Dataset entries
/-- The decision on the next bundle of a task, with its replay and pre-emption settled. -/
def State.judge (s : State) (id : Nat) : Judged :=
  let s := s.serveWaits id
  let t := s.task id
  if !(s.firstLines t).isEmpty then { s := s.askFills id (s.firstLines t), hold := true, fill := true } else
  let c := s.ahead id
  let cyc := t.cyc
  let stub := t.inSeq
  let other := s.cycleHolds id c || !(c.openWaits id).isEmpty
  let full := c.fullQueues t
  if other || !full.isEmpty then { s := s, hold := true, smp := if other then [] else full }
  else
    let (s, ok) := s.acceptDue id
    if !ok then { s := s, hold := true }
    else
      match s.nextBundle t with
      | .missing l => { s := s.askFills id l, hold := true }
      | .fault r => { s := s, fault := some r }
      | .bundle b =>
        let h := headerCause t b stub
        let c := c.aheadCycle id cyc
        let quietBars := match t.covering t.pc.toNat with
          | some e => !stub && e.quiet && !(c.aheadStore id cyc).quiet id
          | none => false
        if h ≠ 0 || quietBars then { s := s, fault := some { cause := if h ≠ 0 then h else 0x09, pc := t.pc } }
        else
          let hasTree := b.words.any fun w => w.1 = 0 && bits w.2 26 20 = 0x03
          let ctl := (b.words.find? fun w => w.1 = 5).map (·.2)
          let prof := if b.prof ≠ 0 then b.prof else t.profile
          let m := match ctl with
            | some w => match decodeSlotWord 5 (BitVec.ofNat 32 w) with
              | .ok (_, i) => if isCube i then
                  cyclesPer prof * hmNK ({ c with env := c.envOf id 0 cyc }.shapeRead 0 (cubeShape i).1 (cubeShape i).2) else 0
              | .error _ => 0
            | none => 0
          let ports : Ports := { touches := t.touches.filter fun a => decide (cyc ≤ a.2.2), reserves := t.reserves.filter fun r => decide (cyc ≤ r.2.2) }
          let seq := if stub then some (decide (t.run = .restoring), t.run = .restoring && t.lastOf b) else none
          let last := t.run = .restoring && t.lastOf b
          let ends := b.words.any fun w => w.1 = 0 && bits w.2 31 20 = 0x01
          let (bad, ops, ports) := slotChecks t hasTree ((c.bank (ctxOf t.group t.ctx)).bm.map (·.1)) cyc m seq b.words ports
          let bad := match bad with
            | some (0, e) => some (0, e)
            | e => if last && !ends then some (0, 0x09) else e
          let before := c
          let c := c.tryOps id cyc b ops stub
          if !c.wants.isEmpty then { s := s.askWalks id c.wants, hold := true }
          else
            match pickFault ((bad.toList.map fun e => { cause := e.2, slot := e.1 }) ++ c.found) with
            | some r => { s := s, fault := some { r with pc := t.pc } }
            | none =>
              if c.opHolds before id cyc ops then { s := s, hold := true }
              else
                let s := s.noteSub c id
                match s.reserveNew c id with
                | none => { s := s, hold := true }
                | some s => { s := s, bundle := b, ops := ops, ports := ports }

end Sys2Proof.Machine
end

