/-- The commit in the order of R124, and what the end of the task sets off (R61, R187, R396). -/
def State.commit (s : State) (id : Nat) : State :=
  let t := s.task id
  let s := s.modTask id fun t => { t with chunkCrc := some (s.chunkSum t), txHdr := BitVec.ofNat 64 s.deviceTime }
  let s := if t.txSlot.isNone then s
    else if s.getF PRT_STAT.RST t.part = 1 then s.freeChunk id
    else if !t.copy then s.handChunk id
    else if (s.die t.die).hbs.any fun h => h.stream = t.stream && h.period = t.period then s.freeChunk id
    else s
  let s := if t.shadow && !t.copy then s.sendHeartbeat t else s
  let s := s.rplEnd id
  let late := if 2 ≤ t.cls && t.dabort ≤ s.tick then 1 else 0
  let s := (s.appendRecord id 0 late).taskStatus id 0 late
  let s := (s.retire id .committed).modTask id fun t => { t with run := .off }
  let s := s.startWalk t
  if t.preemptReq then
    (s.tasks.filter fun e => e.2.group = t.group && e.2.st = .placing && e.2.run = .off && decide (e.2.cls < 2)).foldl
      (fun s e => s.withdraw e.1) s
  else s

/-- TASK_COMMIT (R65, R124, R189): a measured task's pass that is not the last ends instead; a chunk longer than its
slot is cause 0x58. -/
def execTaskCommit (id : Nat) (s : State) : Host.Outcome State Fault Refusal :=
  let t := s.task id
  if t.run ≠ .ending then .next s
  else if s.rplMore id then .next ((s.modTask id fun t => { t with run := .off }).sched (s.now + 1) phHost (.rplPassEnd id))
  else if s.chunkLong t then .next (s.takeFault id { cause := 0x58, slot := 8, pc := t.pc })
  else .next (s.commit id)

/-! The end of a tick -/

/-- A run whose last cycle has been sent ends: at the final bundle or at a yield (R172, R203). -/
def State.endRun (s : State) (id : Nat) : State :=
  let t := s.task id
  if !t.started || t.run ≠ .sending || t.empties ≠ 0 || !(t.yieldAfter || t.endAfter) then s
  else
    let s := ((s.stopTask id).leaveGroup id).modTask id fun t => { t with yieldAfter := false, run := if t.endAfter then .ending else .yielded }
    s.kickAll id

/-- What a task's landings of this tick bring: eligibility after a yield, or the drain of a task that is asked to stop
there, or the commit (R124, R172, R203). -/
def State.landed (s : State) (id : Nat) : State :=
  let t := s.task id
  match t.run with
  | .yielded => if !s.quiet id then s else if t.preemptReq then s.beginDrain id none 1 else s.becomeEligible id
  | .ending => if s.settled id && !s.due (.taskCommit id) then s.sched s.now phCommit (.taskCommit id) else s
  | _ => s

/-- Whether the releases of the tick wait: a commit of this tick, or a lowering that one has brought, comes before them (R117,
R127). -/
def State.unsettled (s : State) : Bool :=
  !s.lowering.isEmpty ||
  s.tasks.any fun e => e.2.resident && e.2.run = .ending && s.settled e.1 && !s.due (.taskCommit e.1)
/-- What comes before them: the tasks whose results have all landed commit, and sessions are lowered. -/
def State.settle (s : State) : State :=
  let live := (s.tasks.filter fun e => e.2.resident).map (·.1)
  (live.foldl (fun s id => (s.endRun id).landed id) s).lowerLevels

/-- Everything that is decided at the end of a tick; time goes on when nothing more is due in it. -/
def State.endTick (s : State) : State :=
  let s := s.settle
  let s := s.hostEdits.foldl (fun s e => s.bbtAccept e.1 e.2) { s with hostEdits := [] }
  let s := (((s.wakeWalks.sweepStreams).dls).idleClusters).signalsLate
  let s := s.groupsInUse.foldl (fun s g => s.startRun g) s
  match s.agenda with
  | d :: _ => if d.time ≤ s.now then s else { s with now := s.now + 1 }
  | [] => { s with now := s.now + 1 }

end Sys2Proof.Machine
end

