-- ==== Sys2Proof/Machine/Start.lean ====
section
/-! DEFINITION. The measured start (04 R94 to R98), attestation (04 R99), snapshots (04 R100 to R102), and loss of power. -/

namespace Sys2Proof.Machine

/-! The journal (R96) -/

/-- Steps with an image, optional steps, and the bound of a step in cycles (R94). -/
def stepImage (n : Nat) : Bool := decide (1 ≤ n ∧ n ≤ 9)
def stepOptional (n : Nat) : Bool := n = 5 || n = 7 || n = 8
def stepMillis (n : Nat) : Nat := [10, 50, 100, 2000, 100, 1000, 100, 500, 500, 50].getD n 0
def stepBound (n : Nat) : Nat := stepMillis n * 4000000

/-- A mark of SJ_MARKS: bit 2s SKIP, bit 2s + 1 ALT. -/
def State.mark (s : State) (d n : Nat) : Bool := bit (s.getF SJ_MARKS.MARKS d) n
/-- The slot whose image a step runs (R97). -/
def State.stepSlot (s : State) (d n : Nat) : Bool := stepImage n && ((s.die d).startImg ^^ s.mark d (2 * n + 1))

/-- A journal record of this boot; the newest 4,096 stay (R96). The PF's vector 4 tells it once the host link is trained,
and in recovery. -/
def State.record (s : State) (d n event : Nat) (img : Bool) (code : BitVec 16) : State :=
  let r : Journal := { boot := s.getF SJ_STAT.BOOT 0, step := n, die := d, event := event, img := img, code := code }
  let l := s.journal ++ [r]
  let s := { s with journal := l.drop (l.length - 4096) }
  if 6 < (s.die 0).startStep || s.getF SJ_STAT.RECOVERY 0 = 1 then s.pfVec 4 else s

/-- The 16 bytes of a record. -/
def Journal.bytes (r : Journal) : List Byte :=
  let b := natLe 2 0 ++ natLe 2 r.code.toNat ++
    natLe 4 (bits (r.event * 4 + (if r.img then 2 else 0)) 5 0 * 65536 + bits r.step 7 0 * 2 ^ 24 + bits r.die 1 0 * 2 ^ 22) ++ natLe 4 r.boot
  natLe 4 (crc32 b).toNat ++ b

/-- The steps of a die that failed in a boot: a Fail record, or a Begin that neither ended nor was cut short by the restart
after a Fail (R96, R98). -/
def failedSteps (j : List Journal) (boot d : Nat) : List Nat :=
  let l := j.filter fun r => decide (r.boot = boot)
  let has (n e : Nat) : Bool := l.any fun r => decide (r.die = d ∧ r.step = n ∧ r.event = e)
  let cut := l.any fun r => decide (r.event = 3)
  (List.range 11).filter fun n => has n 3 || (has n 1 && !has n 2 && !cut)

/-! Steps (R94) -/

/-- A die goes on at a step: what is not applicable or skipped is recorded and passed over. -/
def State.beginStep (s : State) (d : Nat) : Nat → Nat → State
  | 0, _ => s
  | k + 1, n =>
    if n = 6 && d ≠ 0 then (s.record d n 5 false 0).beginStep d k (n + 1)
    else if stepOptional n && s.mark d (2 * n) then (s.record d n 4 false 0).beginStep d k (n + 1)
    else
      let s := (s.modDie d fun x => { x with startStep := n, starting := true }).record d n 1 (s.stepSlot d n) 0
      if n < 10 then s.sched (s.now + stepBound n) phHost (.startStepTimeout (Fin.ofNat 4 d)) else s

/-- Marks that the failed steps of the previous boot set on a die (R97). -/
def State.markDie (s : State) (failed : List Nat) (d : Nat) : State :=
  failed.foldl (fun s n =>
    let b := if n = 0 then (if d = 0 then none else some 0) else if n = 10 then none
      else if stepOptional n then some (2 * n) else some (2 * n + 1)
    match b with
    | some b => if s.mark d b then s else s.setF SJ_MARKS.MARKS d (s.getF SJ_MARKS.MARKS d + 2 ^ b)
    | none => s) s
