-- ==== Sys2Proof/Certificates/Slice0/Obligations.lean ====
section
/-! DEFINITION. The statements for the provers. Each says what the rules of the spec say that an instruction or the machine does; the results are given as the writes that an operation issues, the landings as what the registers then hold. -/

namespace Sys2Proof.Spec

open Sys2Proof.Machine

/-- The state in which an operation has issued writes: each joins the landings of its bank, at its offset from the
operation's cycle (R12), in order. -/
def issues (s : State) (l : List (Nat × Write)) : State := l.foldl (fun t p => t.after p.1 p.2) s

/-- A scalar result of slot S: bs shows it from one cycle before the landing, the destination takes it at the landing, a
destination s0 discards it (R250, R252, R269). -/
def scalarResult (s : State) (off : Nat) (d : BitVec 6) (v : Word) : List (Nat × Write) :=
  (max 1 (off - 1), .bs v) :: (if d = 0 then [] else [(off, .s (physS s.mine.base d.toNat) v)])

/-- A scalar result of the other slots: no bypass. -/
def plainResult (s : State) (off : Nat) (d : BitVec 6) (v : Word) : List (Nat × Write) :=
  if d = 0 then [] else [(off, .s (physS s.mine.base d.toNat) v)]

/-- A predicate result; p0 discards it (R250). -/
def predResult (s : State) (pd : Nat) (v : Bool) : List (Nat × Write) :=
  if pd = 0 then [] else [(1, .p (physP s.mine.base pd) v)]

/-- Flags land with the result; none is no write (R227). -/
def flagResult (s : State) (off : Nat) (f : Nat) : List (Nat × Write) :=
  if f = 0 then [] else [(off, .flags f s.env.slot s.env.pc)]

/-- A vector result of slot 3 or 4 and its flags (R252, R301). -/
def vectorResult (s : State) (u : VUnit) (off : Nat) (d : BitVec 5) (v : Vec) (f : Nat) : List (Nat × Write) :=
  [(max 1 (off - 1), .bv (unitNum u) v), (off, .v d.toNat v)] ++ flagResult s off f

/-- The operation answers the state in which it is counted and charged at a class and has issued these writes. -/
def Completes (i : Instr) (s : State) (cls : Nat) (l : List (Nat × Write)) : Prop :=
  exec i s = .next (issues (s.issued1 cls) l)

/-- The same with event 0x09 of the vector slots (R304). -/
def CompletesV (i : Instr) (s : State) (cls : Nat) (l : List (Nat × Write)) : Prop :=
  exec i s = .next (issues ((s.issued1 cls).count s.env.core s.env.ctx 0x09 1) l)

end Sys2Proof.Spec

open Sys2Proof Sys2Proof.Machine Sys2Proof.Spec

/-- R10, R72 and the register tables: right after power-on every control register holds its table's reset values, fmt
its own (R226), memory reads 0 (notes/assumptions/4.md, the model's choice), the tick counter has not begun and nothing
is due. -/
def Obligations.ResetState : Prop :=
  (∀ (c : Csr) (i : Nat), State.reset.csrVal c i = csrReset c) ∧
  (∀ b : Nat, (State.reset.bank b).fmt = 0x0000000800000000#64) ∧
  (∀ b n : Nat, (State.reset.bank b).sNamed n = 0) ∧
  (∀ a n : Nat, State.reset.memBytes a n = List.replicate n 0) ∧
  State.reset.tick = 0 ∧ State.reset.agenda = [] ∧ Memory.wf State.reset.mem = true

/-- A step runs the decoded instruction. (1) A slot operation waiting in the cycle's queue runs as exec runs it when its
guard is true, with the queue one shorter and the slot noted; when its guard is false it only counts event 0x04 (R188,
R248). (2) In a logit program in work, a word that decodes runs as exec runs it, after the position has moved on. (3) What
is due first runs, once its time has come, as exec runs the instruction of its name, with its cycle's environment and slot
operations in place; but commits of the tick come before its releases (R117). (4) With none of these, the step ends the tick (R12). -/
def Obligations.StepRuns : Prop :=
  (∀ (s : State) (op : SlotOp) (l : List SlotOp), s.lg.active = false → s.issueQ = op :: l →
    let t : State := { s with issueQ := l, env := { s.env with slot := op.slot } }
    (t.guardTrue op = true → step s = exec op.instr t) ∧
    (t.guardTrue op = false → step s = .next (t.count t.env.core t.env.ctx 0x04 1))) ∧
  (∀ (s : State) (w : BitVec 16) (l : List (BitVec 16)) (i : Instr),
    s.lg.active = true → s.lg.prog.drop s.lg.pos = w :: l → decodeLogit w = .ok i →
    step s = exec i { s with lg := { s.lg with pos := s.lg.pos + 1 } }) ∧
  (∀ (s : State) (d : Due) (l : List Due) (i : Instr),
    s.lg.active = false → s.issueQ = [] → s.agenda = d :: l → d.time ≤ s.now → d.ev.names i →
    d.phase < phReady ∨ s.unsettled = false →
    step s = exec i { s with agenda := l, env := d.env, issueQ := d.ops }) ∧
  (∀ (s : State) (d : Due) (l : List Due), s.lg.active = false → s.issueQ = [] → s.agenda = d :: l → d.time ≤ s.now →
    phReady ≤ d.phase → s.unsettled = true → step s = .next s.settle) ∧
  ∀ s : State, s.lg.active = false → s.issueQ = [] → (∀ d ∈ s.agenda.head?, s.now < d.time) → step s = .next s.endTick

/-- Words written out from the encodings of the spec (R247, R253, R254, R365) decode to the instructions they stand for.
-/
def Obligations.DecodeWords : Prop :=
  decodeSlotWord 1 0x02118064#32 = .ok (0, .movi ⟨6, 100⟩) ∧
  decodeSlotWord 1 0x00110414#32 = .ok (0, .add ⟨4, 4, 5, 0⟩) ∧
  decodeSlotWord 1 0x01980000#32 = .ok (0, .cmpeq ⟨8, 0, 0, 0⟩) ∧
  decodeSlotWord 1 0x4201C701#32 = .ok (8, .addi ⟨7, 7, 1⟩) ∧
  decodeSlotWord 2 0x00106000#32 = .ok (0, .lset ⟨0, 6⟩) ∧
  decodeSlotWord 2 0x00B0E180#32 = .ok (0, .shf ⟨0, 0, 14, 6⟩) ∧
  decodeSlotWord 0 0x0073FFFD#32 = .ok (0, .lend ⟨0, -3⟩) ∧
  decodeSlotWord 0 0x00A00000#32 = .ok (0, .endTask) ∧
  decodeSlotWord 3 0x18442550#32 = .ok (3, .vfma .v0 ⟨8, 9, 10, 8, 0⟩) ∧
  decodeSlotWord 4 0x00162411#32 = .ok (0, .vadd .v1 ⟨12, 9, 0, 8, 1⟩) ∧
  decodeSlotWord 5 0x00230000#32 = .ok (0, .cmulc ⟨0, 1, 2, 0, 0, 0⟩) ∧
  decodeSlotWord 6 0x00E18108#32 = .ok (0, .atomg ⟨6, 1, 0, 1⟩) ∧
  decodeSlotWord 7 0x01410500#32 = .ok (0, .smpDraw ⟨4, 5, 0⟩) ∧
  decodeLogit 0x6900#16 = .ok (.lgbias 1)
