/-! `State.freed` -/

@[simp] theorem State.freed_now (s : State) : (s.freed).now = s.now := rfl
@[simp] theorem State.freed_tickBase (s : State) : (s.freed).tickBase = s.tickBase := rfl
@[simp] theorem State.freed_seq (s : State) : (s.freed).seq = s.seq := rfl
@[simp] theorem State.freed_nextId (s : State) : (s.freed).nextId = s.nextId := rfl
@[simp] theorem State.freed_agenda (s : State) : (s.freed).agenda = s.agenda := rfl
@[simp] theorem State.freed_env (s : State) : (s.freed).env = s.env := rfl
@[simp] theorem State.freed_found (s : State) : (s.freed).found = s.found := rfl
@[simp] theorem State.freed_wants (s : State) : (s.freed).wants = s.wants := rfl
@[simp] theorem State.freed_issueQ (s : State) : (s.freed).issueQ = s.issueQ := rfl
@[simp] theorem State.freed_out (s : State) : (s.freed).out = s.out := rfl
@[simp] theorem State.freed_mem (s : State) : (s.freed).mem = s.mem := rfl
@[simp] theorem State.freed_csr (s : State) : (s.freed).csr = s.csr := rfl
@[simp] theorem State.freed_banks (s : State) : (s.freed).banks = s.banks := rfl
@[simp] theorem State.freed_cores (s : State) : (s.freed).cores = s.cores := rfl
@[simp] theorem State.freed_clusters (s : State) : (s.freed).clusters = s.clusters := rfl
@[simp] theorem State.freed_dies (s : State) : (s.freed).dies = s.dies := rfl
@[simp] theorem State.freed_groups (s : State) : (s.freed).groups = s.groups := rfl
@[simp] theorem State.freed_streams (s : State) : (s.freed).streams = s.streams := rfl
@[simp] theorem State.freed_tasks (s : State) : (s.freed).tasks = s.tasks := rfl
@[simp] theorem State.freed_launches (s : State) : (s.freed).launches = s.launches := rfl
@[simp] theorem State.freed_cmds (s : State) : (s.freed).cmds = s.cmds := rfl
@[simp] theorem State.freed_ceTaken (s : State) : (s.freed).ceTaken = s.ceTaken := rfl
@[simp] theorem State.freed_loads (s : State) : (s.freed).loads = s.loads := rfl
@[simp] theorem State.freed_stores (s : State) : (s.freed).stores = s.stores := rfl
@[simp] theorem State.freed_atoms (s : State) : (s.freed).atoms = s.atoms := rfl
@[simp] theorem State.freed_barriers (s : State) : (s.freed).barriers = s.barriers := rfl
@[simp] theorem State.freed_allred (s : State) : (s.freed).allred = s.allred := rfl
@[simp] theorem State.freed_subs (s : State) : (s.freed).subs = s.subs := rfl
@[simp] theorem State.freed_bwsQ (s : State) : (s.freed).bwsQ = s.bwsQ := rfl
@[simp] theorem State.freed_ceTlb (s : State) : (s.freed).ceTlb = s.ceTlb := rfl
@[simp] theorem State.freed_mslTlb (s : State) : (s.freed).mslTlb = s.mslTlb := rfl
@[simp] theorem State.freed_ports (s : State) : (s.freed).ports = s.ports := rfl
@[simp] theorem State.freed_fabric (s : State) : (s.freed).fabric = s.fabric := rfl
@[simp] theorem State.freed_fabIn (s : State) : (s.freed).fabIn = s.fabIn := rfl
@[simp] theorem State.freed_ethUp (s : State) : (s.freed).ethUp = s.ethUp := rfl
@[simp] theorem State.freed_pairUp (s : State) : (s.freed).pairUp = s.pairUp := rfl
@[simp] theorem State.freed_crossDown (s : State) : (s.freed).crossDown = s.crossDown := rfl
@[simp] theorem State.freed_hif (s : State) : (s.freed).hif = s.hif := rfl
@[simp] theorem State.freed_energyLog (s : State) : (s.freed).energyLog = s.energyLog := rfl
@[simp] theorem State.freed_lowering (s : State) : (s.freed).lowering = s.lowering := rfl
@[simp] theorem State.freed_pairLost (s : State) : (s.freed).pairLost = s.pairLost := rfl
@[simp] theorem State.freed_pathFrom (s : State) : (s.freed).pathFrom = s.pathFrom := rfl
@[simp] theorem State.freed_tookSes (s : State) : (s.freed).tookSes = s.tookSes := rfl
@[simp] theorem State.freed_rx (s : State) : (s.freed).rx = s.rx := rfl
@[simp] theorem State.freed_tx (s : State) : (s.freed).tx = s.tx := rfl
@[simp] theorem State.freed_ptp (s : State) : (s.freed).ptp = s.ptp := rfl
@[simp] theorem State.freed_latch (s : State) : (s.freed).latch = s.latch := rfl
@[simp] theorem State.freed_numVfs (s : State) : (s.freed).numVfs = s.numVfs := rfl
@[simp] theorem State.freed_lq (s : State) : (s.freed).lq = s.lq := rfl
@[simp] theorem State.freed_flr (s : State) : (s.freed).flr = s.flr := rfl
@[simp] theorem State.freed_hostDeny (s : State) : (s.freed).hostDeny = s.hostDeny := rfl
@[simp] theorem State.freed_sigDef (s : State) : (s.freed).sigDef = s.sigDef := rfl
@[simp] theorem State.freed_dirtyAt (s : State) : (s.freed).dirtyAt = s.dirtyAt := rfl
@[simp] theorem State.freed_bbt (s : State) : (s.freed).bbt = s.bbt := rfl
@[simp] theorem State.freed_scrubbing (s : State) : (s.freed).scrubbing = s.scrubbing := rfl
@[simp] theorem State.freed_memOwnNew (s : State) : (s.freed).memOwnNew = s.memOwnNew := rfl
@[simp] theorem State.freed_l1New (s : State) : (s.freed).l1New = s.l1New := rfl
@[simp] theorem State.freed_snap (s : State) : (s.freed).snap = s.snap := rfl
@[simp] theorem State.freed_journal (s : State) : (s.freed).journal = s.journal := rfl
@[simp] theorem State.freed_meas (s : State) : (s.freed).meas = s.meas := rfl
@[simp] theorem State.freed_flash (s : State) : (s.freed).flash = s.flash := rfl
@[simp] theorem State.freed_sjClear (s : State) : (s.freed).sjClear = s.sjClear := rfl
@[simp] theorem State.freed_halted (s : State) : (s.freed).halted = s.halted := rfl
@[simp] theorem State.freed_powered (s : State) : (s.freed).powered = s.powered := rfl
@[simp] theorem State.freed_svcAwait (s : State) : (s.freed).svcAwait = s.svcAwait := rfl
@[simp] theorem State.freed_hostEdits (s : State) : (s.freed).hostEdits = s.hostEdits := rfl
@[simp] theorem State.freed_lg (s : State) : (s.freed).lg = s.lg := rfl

Problem to work on
Copy each line in the data that holds the word "hasTree".

Output
          let hasTree := b.words.any fun w => w.1 = 0 && bits w.2 26 20 = 0x03
          let (bad, ops, ports) := slotChecks t hasTree ((c.bank (ctxOf t.group t.ctx)).bm.map (·.1)) cyc m seq b.words ports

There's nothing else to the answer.